CO2 beer gas do not have a dip tube to get liquid out. But all you need to do is turn the bottle upside down, and you will get liquid CO2 out.
CO2 fire extinguishers have a dip tube to get the liquid out. Easy for refilling other bottles, but if you want to use it for beer gas you need to mount it upside down.


----------



## sp0rk (11/10/13)

QldKev said:


> CO2 fire extinguishers have a dip tube to get the liquid out.

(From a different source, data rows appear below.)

-- ==== Sys2Proof/Machine/Operands.lean ====
section
/-! DEFINITION. The operand forms of the engines: immediates with their prefixes (R60, R94), scalar operands read at issue (R63),
addresses (R71, R103), vector sources and destinations with their latches (R71, R116, R126). -/

namespace Sys2Proof.Machine

/-- A scalar source of a C word, read at issue (R63). -/
def srcS (s : State) (r : BitVec 5) : Dword := sreg (curStrand s) r.toNat

/-- The immediate of a CI word (R60): imm9, or with one prefix 33 bits, or with two 57 bits, sign-extended. -/
def immOf (pre : List (BitVec 24)) (i : BitVec 9) : Dword :=
  match pre with
  | [] => i.signExtend 64
  | [p] => (p ++ i).signExtend 64
  | p :: q :: _ => (p ++ q ++ i).signExtend 64

/-- The immediate of the executing CI word. -/
def curImm (s : State) (i : BitVec 9) : Dword := immOf s.cur.pre i

/-- The trip count of `loopi` (R60, R100). -/
def loopCount (pre : List (BitVec 24)) (n : BitVec 10) : Nat :=
  match pre with
  | [] => n.toNat
  | p :: _ => p.toNat % 2 ^ 23 * 2 ^ 10 + n.toNat

/-- The first prefix of the executing word, 0 without one. -/
def curPre (s : State) : Nat := match s.cur.pre with | [] => 0 | p :: _ => p.toNat

/-- The effective address of a C load or store (R103). -/
def effAddr (base : Dword) (off : BitVec 5) (size : Nat) : Dword := base + BitVec.ofNat 64 (off.toNat * size)

/-- The effective address of `vld` and `vst` (R71): the base and a multiple of 512 bytes. -/
def vecAddr (base : Dword) (off : BitVec 4) : Dword := base + BitVec.ofNat 64 (off.toNat * 512)

/-- A vector source of the executing V word, read at its engine (R119). -/
def srcV (s : State) (r : BitVec 6) : Vec := vecOf (curStrand s) r.toNat

/-- A lane mask named by a six-bit field. -/
def srcK (s : State) (r : BitVec 6) : Mask := maskOf (curStrand s) r.toNat

/-- The latch that a result of the executing V word rotates into (R116): Latch(u, t), t its engine's kc. -/
def latchOf (s : State) : Nat := 4 * s.cur.unit + now s % 4

/-- The destination as a V word reads it (R126): its register, or its own latch when nw is 1. -/
def destV (s : State) (d : BitVec 6) (nw : BitVec 1) : Vec :=
  if nw = 1 then (curStrand s).x.getD (latchOf s) 0 else (curStrand s).v.getD d.toNat 0

/-- The register writes of a vector result (R116). -/
def vecWrites (latch : Nat) (d : BitVec 6) (nw : BitVec 1) (x : Vec) : List RegWr :=
  if nw = 1 then [.x latch x] else [.x latch x, .v d.toNat x]

/-- A vector result of the executing word: it lands in its latch and, unless nw is 1, in its register (R116), with its flags
(R53). -/
def vecLater (s : State) (lat : Nat) (d : BitVec 6) (nw : BitVec 1) (x : Vec) (flags : BitVec 8) : State :=
  landLater s lat (.regs (vecWrites (latchOf s) d nw x)) flags

/-- A lane mask result, 1 kc later (R131, R132). -/
def maskLater (s : State) (d : BitVec 6) (k : Mask) (flags : BitVec 8) : State := landLater s 1 (.regs [.k d.toNat k]) flags

/-- The lanes of a result with the union of their flags. -/
def lanesOf (f : Nat → Nat × BitVec 8) : Vec × BitVec 8 :=
  let r := (List.range 128).map f
  (BitVec.ofNat 4096 (lanesNat (r.map (fun x => BitVec.ofNat 32 x.1))), r.foldl (fun a x => a ||| x.2) 0)

/-- The lanes of a result without flags. -/
def mapLanes (f : Nat → Word) : Vec := ofLanes f

/-- The low and high 16 bits of a lane (R115). -/
def half0 (w : Word) : BitVec 16 := w.extractLsb' 0 16
def half1 (w : Word) : BitVec 16 := w.extractLsb' 16 16

/-- A lane made of two 16-bit elements. -/
def halves (lo hi : Nat) : Nat := lo % 65536 + hi % 65536 * 65536

end Sys2Proof.Machine
end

Easy for refilling other bottles, but if you want to use it for beer gas you need to mount it upside down.


you don't really NEED to mount them upside down
I've always had mine right way up and have never had a problem with liquid CO2 coming through even when force carbing at 300kpa


----------



## kezza (11/10/13)

try engineering shops for dry ice they use it to shrink shafts to install bearings theres one a coorparoo that sells it for around $5 p/kg


----------



## MastersBrewery (11/10/13)

I have a fire extinguisher that fits the bill, it's been in the shed gathering some dust, thanks for the tip, this will save some real dough for the TA setup


----------



## Truman42 (11/10/13)

Tex083 said:


> After sobering up and reading what some people have read, I might just stick with the swap over cylinders @ Kmart.
> Im sure its no more dangerous than playing with 240V PID's but im just going to pay the $20 for a cylinder.
> 
> Mykegonlegs 2.3kg bottle is $240. So 240/20 = 12 so in 12 kegs it will equal 1 C02 cylinder cost....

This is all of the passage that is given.